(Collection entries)
◆ ◆ ◆
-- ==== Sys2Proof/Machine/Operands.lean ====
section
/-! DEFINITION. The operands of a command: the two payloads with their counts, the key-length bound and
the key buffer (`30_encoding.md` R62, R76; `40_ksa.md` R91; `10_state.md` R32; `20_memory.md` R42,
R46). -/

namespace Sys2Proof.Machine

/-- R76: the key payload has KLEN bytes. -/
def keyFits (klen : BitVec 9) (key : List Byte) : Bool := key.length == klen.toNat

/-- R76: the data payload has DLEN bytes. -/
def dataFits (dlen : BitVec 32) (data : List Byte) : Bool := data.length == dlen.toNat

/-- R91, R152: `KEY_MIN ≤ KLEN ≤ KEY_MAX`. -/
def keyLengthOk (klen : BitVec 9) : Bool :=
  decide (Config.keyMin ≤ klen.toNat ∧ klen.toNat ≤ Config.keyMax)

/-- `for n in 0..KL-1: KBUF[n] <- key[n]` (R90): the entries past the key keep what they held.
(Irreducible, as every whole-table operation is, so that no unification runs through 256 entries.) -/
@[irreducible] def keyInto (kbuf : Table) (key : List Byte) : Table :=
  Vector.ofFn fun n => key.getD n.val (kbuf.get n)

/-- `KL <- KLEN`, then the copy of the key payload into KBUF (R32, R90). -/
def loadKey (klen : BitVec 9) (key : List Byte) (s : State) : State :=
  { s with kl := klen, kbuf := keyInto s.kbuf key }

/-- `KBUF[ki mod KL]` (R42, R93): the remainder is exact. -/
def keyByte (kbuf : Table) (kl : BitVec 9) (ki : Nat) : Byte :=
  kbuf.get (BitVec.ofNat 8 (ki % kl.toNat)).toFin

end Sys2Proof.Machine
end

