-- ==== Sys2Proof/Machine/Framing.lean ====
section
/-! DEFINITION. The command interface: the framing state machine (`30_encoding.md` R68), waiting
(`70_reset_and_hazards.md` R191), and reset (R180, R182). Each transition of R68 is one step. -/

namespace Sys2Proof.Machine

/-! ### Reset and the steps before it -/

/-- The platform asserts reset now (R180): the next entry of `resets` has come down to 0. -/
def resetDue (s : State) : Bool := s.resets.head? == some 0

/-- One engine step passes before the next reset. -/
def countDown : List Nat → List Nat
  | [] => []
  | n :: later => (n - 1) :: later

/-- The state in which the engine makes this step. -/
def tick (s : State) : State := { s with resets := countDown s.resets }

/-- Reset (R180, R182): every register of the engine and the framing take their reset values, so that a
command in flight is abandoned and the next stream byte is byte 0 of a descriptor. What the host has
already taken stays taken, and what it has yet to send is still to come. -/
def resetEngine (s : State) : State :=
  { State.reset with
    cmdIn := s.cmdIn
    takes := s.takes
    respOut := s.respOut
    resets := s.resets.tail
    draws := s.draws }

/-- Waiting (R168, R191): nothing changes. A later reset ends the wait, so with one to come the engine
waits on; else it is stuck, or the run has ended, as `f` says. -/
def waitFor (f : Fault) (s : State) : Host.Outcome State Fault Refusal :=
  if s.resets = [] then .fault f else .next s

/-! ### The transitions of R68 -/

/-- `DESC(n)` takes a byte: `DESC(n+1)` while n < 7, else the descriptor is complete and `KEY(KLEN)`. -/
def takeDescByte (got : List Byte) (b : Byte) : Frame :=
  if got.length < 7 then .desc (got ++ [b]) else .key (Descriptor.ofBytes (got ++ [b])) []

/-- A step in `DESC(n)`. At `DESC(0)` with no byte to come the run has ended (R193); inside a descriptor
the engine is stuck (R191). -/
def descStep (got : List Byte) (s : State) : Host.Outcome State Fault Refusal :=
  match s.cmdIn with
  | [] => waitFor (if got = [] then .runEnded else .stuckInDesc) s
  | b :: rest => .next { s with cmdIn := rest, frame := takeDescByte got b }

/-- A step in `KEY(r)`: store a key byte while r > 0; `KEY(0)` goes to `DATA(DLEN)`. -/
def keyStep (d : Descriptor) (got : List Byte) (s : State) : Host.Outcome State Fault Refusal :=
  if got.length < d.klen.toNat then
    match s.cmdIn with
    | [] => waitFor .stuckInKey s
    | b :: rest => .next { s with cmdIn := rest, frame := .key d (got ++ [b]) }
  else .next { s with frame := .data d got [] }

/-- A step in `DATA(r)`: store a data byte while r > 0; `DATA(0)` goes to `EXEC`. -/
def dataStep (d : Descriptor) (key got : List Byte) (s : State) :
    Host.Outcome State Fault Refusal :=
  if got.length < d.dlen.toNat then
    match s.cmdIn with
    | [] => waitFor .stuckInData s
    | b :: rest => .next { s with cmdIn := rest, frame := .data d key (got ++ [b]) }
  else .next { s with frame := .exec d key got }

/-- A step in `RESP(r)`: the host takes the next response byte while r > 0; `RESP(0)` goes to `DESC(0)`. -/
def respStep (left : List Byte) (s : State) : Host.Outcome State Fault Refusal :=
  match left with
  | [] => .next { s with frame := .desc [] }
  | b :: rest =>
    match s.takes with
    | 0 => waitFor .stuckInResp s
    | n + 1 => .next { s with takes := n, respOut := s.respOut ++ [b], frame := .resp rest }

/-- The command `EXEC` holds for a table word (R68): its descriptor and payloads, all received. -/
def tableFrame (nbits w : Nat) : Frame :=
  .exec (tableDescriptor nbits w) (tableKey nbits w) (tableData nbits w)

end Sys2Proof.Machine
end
◆ ◆ ◆
- _REQUIRED ACTION_: Your answer should be an exact transcription of the data above.

- _RESPONSE TO THE TASK_:
-- ==== Sys2Proof/Machine/Operands.lean ====
section
/-! DEFINITION. The operands of a command: the two payloads with their counts, the key-length bound and
the key buffer (`30_encoding.md` R62, R76; `40_ksa.md` R91; `10_state.md` R32; `20_memory.md` R42,
R46). -/

namespace Sys2Proof.Machine

/-- R76: the key payload has KLEN bytes. -/
def keyFits (klen : BitVec 9) (key : List Byte) : Bool := key.length == klen.toNat

/-- R76: the data payload has DLEN bytes. -/
def dataFits (dlen : BitVec 32) (data : List Byte) : Bool := data.length == dlen.toNat

/-- R91, R152: `KEY_MIN ≤ KLEN ≤ KEY_MAX`. -/
def keyLengthOk (klen : BitVec 9) : Bool :=
  decide (Config.keyMin ≤ klen.toNat ∧ klen.toNat ≤ Config.keyMax)

/-- `for n in 0..KL-1: KBUF[n] <- key[n]` (R90): the entries past the key keep what they held.
(Irreducible, as every whole-table operation is, so that no unification runs through 256 entries.) -/
@[irreducible] def keyInto (kbuf : Table) (key : List Byte) : Table :=
  Vector.ofFn fun n => key.getD n.val (kbuf.get n)

/-- `KL <- KLEN`, then the copy of the key payload into KBUF (R32, R90). -/
def loadKey (klen : BitVec 9) (key : List Byte) (s : State) : State :=
  { s with kl := klen, kbuf := keyInto s.kbuf key }

/-- `KBUF[ki mod KL]` (R42, R93): the remainder is exact. -/
def keyByte (kbuf : Table) (kl : BitVec 9) (ki : Nat) : Byte :=
  kbuf.get (BitVec.ofNat 8 (ki % kl.toNat)).toFin

end Sys2Proof.Machine
end

-- ==== Sys2Proof/Machine/Framing.lean ====
section
/-! DEFINITION. The command interface: the framing state machine (`30_encoding.md` R68), waiting
(`70_reset_and_hazards.md` R191), and reset (R180, R182). Each transition of R68 is one step. -/

namespace Sys2Proof.Machine

/-! ### Reset and the steps before it -/

/-- The platform asserts reset now (R180): the next entry of `resets` has come down to 0. -/
def resetDue (s : State) : Bool := s.resets.head? == some 0

/-- One engine step passes before the next reset. -/
def countDown : List Nat → List Nat
  | [] => []
  | n :: later => (n - 1) :: later

/-- The state in which the engine makes this step. -/
def tick (s : State) : State := { s with resets := countDown s.resets }

/-- Reset (R180, R182): every register of the engine and the framing take their reset values, so that a
command in flight is abandoned and the next stream byte is byte 0 of a descriptor. What the host has
already taken stays taken, and what it has yet to send is still to come. -/
def resetEngine (s : State) : State :=
  { State.reset with
    cmdIn := s.cmdIn
    takes := s.takes
    respOut := s.respOut
    resets := s.resets.tail
    draws := s.draws }

/-- Waiting (R168, R191): nothing changes. A later reset ends the wait, so with one to come the engine
waits on; else it is stuck, or the run has ended, as `f` says. -/
def waitFor (f : Fault) (s : State) : Host.Outcome State Fault Refusal :=
  if s.resets = [] then .fault f else .next s

/-! ### The transitions of R68 -/

/-- `DESC(n)` takes a byte: `DESC(n+1)` while n < 7, else the descriptor is complete and `KEY(KLEN)`. -/
def takeDescByte (got : List Byte) (b : Byte) : Frame :=
  if got.length < 7 then .desc (got ++ [b]) else .key (Descriptor.ofBytes (got ++ [b])) []

/-- A step in `DESC(n)`. At `DESC(0)` with no byte to come the run has ended (R193); inside a descriptor
the engine is stuck (R191). -/
def descStep (got : List Byte) (s : State) : Host.Outcome State Fault Refusal :=
  match s.cmdIn with
  | [] => waitFor (if got = [] then .runEnded else .stuckInDesc) s
  | b :: rest => .next { s with cmdIn := rest, frame := takeDescByte got b }

/-- A step in `KEY(r)`: store a key byte while r > 0; `KEY(0)` goes to `DATA(DLEN)`. -/
def keyStep (d : Descriptor) (got : List Byte) (s : State) : Host.Outcome State Fault Refusal :=
  if got.length < d.klen.toNat then
    match s.cmdIn with
    | [] => waitFor .stuckInKey s
    | b :: rest => .next { s with cmdIn := rest, frame := .key d (got ++ [b]) }
  else .next { s with frame := .data d got [] }

/-- A step in `DATA(r)`: store a data byte while r > 0; `DATA(0)` goes to `EXEC`. -/
def dataStep (d : Descriptor) (key got : List Byte) (s : State) :
    Host.Outcome State Fault Refusal :=
  if got.length < d.dlen.toNat then
    match s.cmdIn with
    | [] => waitFor .stuckInData s
    | b :: rest => .next { s with cmdIn := rest, frame := .data d key (got ++ [b]) }
  else .next { s with frame := .exec d key got }

/-- A step in `RESP(r)`: the host takes the next response byte while r > 0; `RESP(0)` goes to `DESC(0)`. -/
def respStep (left : List Byte) (s : State) : Host.Outcome State Fault Refusal :=
  match left with
  | [] => .next { s with frame := .desc [] }
  | b :: rest =>
    match s.takes with
    | 0 => waitFor .stuckInResp s
    | n + 1 => .next { s with takes := n, respOut := s.respOut ++ [b], frame := .resp rest }

/-- The command `EXEC` holds for a table word (R68): its descriptor and payloads, all received. -/
def tableFrame (nbits w : Nat) : Frame :=
  .exec (tableDescriptor nbits w) (tableKey nbits w) (tableData nbits w)

end Sys2Proof.Machine
end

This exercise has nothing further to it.